Work instructions:
Find the word "vfMseWrite" in the records and copy every line where it occurs.

[Saved data entries]
● ● ● ●
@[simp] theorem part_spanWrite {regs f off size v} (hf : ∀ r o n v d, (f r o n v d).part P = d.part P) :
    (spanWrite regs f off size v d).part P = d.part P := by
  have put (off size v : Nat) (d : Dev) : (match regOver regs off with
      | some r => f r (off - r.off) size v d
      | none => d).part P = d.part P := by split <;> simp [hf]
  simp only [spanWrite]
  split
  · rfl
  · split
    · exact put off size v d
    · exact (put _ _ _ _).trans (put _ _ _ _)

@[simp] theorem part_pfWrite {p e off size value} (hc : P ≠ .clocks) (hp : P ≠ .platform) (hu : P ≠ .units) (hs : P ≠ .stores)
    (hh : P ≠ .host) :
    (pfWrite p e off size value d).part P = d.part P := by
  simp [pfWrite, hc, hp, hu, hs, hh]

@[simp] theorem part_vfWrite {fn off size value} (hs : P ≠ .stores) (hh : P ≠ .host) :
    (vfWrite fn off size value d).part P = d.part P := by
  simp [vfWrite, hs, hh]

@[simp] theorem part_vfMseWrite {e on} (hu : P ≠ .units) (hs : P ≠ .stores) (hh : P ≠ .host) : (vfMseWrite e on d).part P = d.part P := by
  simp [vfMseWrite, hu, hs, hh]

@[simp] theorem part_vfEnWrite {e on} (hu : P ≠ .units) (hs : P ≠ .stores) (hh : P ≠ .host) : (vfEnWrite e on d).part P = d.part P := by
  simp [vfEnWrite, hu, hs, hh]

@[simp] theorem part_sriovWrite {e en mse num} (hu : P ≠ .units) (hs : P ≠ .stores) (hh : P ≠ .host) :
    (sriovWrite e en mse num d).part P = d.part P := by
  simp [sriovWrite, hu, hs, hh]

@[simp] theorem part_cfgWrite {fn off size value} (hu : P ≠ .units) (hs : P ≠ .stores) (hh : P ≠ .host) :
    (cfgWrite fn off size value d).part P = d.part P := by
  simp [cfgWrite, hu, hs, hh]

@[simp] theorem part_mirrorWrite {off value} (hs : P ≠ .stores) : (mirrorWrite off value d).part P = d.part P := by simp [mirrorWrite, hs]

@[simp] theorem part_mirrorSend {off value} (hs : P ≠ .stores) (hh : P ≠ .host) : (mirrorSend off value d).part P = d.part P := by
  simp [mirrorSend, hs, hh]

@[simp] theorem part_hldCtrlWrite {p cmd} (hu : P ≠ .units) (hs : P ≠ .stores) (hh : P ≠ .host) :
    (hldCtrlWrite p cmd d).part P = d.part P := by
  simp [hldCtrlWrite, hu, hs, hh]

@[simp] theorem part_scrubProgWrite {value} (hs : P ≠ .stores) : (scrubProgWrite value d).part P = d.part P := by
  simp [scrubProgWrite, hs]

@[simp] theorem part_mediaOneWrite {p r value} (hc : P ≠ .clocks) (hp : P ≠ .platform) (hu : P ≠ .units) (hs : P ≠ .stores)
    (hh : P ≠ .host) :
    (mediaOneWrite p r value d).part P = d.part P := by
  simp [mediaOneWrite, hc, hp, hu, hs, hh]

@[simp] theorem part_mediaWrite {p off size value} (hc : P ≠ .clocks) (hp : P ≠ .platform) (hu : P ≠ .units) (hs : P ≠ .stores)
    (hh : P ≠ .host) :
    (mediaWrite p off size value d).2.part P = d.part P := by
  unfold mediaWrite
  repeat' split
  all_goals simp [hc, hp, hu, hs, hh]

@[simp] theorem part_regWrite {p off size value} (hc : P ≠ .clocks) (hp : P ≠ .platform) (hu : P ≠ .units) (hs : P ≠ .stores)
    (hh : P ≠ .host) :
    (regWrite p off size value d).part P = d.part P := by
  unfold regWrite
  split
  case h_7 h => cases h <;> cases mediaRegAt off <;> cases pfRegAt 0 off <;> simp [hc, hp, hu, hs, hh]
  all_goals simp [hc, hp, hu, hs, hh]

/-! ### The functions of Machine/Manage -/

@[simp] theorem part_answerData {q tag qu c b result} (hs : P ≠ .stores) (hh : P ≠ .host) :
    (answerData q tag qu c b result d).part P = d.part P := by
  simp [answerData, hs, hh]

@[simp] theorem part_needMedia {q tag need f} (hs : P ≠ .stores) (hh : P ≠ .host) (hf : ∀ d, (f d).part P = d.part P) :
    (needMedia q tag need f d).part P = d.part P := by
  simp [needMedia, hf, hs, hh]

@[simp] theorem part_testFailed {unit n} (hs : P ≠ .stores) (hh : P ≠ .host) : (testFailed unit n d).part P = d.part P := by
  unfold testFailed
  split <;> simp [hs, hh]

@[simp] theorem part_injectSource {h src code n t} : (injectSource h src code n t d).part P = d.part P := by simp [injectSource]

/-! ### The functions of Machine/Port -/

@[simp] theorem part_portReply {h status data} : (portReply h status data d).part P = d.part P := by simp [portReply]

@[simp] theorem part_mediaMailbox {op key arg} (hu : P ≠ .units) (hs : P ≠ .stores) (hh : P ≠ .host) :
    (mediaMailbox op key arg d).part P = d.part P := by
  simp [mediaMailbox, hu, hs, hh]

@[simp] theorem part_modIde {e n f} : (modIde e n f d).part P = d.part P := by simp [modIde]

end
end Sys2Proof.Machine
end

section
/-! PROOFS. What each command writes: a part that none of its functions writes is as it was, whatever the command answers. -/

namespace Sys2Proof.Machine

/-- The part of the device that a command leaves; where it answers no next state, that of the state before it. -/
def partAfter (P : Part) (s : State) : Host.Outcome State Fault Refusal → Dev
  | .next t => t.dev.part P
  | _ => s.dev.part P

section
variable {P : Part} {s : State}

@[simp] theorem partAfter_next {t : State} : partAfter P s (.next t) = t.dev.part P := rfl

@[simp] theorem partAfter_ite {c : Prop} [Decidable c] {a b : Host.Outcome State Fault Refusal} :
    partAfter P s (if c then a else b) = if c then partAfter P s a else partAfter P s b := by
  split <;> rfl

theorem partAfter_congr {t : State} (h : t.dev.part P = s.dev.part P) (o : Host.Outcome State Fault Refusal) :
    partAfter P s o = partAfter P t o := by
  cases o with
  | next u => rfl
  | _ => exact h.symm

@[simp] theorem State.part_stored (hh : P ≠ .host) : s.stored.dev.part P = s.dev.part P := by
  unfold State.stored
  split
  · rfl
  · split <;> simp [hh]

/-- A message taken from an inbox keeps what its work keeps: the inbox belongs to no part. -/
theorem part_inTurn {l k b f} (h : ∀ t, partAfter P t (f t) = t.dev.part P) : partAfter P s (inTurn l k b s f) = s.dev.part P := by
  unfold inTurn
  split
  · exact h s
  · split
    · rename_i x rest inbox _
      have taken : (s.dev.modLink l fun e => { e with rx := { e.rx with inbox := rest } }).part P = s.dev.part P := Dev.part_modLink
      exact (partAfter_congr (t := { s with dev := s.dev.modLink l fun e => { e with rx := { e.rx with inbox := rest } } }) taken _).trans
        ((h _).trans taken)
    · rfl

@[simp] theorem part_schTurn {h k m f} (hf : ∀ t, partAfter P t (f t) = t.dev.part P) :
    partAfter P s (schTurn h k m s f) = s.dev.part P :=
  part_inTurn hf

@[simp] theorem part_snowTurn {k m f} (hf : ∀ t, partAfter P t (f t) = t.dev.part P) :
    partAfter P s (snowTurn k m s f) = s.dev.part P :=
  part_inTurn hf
● ● ● ●
Answer to the problem:
@[simp] theorem part_vfMseWrite {e on} (hu : P ≠ .units) (hs : P ≠ .stores) (hh : P ≠ .host) : (vfMseWrite e on d).part P = d.part P := by
  simp [vfMseWrite, hu, hs, hh]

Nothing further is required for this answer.